Define good. Let me say that up front. Good scientists, that is, if you say successful researchers are good scientists, secure good funding. Getting good funding requires doing the most relevant research (define relevant). Or, to put it bluntly, being a successful researcher requires to pimp your research. Doing boring research is nice for you, good for a Nobel prize if it turns out to have a cool spin off, but doesn't buy you research success.

And, boy, am I boring or what? Really, Peter is right... I am boring. He is also right that doing quality control doesn't result in research output. He writer:
    But it’s essential for modern knowledge-driven science. The chemical software and data industry has no tradition of quality. I’ve known it for 30 years and I’ve never seen a commercial company output quality metrics. I have never seen a commercial company publish results of roundtripping. That’s another really boring and apparently pointless operation where you take a file A, convert it to B and then convert it back to A’. What’s the point? Well A and A’ should be the same. With most commercial software you get loss. If you are lucky it’s only whitespace. But it’s more likely to be hydrogens or charges or whatever.

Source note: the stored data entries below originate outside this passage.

/-- R179 and D16 (log 16), for PUTS and PUTSP: splitting a string after m words and going on with it later gives the same
end as running it through; a core inside a string service goes on with it from its next word and fetches nothing; over a
string in memory it writes the rest and ends the service, and without a zero word (D15) the service never ends. A faulted
run's report and output are the model's choice (log 9). -/
def Obligations.SplittingAStringServiceChangesNothing : Prop :=
  (∀ (m n : Nat) (a : Word) (s : State), s.service = .idle →
    stringLoop putWord .puts (m + n) a s =
      (match (stringLoop putWord .puts m a s).service with
      | .puts b => stringLoop putWord .puts n b (trapReturn (stringLoop putWord .puts m a s))
      | _ => stringLoop putWord .puts m a s) ∧
    stringLoop putPackedWord .putsp (m + n) a s =
      (match (stringLoop putPackedWord .putsp m a s).service with
      | .putsp b => stringLoop putPackedWord .putsp n b (trapReturn (stringLoop putPackedWord .putsp m a s))
      | _ => stringLoop putPackedWord .putsp m a s)) ∧
  (∀ (a : Word) (s : State), s.runState = .running →
    (s.service = .puts a → step s = .next (stringLoop putWord .puts 65536 a (trapReturn s))) ∧
    (s.service = .putsp a → step s = .next (stringLoop putPackedWord .putsp 65536 a (trapReturn s)))) ∧
  StringGoesOn .puts .trapPuts lowByte ∧ StringGoesOn .putsp .trapPutsp packedBytes

/-! ### Rules over all instructions -/

/-- R22: no instruction changes a register that R22's table does not list for it. -/
def Obligations.OnlyListedRegistersAreWritten : Prop :=
  ∀ (i : Instr) (s t : State), exec i s = .next t → RegsSameBut (writtenRegs i) s t

/-- R28: no instruction outside R28's list changes COND; GETC and IN are in it only under TRAP_IN_SETS_COND. -/
def Obligations.OnlyListedInstructionsWriteCond : Prop :=
  ∀ (i : Instr) (s t : State), writesCond i = false → exec i s = .next t → t.cond = s.cond

/-- R24: beyond the fetch's increment only BR, JMP (RET), JSR and JSRR write pc. -/
def Obligations.OnlyControlTransfersWritePc : Prop :=
  ∀ (i : Instr) (s t : State), writesPc i = false → exec i s = .next t → t.pc = s.pc

/-- R51: outside KBSR and KBDR, which a poll may write, only ST, STI and STR change memory. -/
def Obligations.OnlyStoresAndPollsChangeMemory : Prop :=
  ∀ (i : Instr) (s t : State), s.mem.wf = true → storesWord i = false → exec i s = .next t →
    MemSameBut [kbsrAddr, kbdrAddr] s t

/-- R29: but for BR, what an instruction does to everything except COND is the same whatever COND holds. (COND itself, which
an instruction that does not write it passes on, is set to 0 on both sides of the comparison.) -/
def Obligations.OnlyBrReadsCond : Prop :=
  ∀ (i : Instr) (c : Word) (s t : State), (∀ n z p off, i ≠ .br n z p off) → exec i s = .next t →
    ∃ t', exec i (s.setCond c) = .next t' ∧ t'.setCond 0 = t.setCond 0

/-- R202's table and R176: a running machine's instruction raises only the reasons listed for it, and only HALT halts. -/
def Obligations.FaultsAndHaltsComeFromTheListedInstructions : Prop :=
  ∀ (i : Instr) (s t : State), s.runState = .running → exec i s = .next t →
    (∀ r, t.runState = .faulted r → mayRaise i r) ∧ (t.runState = .halted → i = .trapHalt)

/-- R213: a step only appends to the output stream. -/
def Obligations.StepOnlyAppendsToTheOutput : Prop :=
  ∀ s t : State, step s = .next t → ∃ bs, t.ports.output = s.ports.output ++ bs

/-- R35, R210: a step consumes the listed bytes of the input stream in order, and gives none back. -/
def Obligations.StepConsumesTheInputInOrder : Prop :=
  ∀ s t : State, step s = .next t →
    s.ports.inputTaken ≤ t.ports.inputTaken ∧ t.ports.inputEnds = s.ports.inputEnds ∧
      t.ports.input = s.ports.input.drop (t.ports.inputTaken - s.ports.inputTaken)

/-- R213, "The core never reads the output back": states that differ only in what was written before step to states that
differ only there, with the same bytes written by the step. -/
def Obligations.TheOutputIsNeverReadBack : Prop :=
  ∀ (s t : State) (o : List Byte), step s = .next t →
    ∃ bs, t.ports.output = s.ports.output ++ bs ∧ step (s.withOutput o) = .next (t.withOutput (o ++ bs))

/-! ### The load port -/

/-- R230 and R234, with D18 (log 18) at the top of memory and for an odd byte: an image puts its contents at consecutive
addresses from its origin up to 0xFFFF, counts the words loaded, and changes nothing but memory; an image of the origin
word alone is an error. -/
def Obligations.AnImageLoadsConsecutively : Prop :=
  ∀ (origin : Word) (ws : List Word) (odd : List Byte) (s : State), s.mem.wf = true → odd.length ≤ 1 →
    (ws ≠ [] → ∃ t, loadImage (imageBytes (origin :: ws) ++ odd) s =
        .ok (t, min ws.length (65536 - origin.toNat)) ∧
      (∀ k w, k < 65536 - origin.toNat → ws[k]? = some w → t.mem.read (origin + BitVec.ofNat 16 k) = w) ∧
      (∀ a : Word, (a.toNat < origin.toNat ∨ origin.toNat + ws.length ≤ a.toNat) → t.mem.read a = s.mem.read a) ∧
      t.regs = s.regs ∧ t.pc = s.pc ∧ t.cond = s.cond ∧ t.ports = s.ports ∧ RunSame s t) ∧
    (ws = [] → loadImage (imageBytes (origin :: ws) ++ odd) s = .error .noWords)

/-- R230, R220 and R234 for any list of images (D18, log 18, at the top of memory and for an odd byte): they load in the
order given, each after those before it, so a later one overwrites an earlier one where they overlap; a load that fails ends
the load, an image shorter than its origin word fails, and the core that boots starts at the host's RESET_PC (log 10) with
the reset values of all but memory. -/
def Obligations.ImagesLoadInOrder : Prop :=
  (∀ s : State, loadImages [] s = .ok s) ∧
  (∀ (images rest : List (List Byte)) (s : State) (e : LoadError), loadImages images s = .error e →
    loadImages (images ++ rest) s = .error e) ∧
  (∀ (image : List Byte) (s : State), image.length < 2 → loadImage image s = .error .unreadable) ∧
  (∀ (images : List (List Byte)) (image : List Byte) (s u : State) (e : LoadError), loadImages images s = .ok u →
    loadImage image u = .error e → loadImages (images ++ [image]) s = .error e) ∧
  (∀ (images : List (List Byte)) (origin : Word) (ws : List Word) (odd : List Byte) (s u : State), s.mem.wf = true →
    odd.length ≤ 1 → ws ≠ [] → loadImages images s = .ok u →
    ∃ t, loadImages (images ++ [imageBytes (origin :: ws) ++ odd]) s = .ok t ∧
      (∀ k w, k < 65536 - origin.toNat → ws[k]? = some w → t.mem.read (origin + BitVec.ofNat 16 k) = w) ∧
      (∀ a : Word, (a.toNat < origin.toNat ∨ origin.toNat + ws.length ≤ a.toNat) → t.mem.read a = u.mem.read a) ∧
      t.mem.wf = true ∧ t.regs = s.regs ∧ t.pc = s.pc ∧ t.cond = s.cond ∧ t.ports = s.ports ∧ RunSame s t) ∧
  (∀ (p : Word) (images : List (List Byte)) (t : State), boot p images = .ok t → t.pc = p ∧ (∀ r, t.reg r = 0x0000) ∧
    t.cond = 0x0000 ∧ t.status = .running ∧ t.service = .idle ∧ t.ports = (State.resetAt p).ports)
end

There is a huge gap between should and is. This is partly caused that it is much easier to throw garbage at some piece of code, than to start an Ugi reaction on something which is naturally broken. Take a moment to think about that. Garbage in, garbage out is still common in information technology, but I have never heard of the saying oil in, oil out.

Scientists do not have the ability to recognize garbage (when it comes to data)! It's statistics, that other boring stuff I do. Even worse, it's the programmers fault if someone throws garbage at my software and it doesn't return 42.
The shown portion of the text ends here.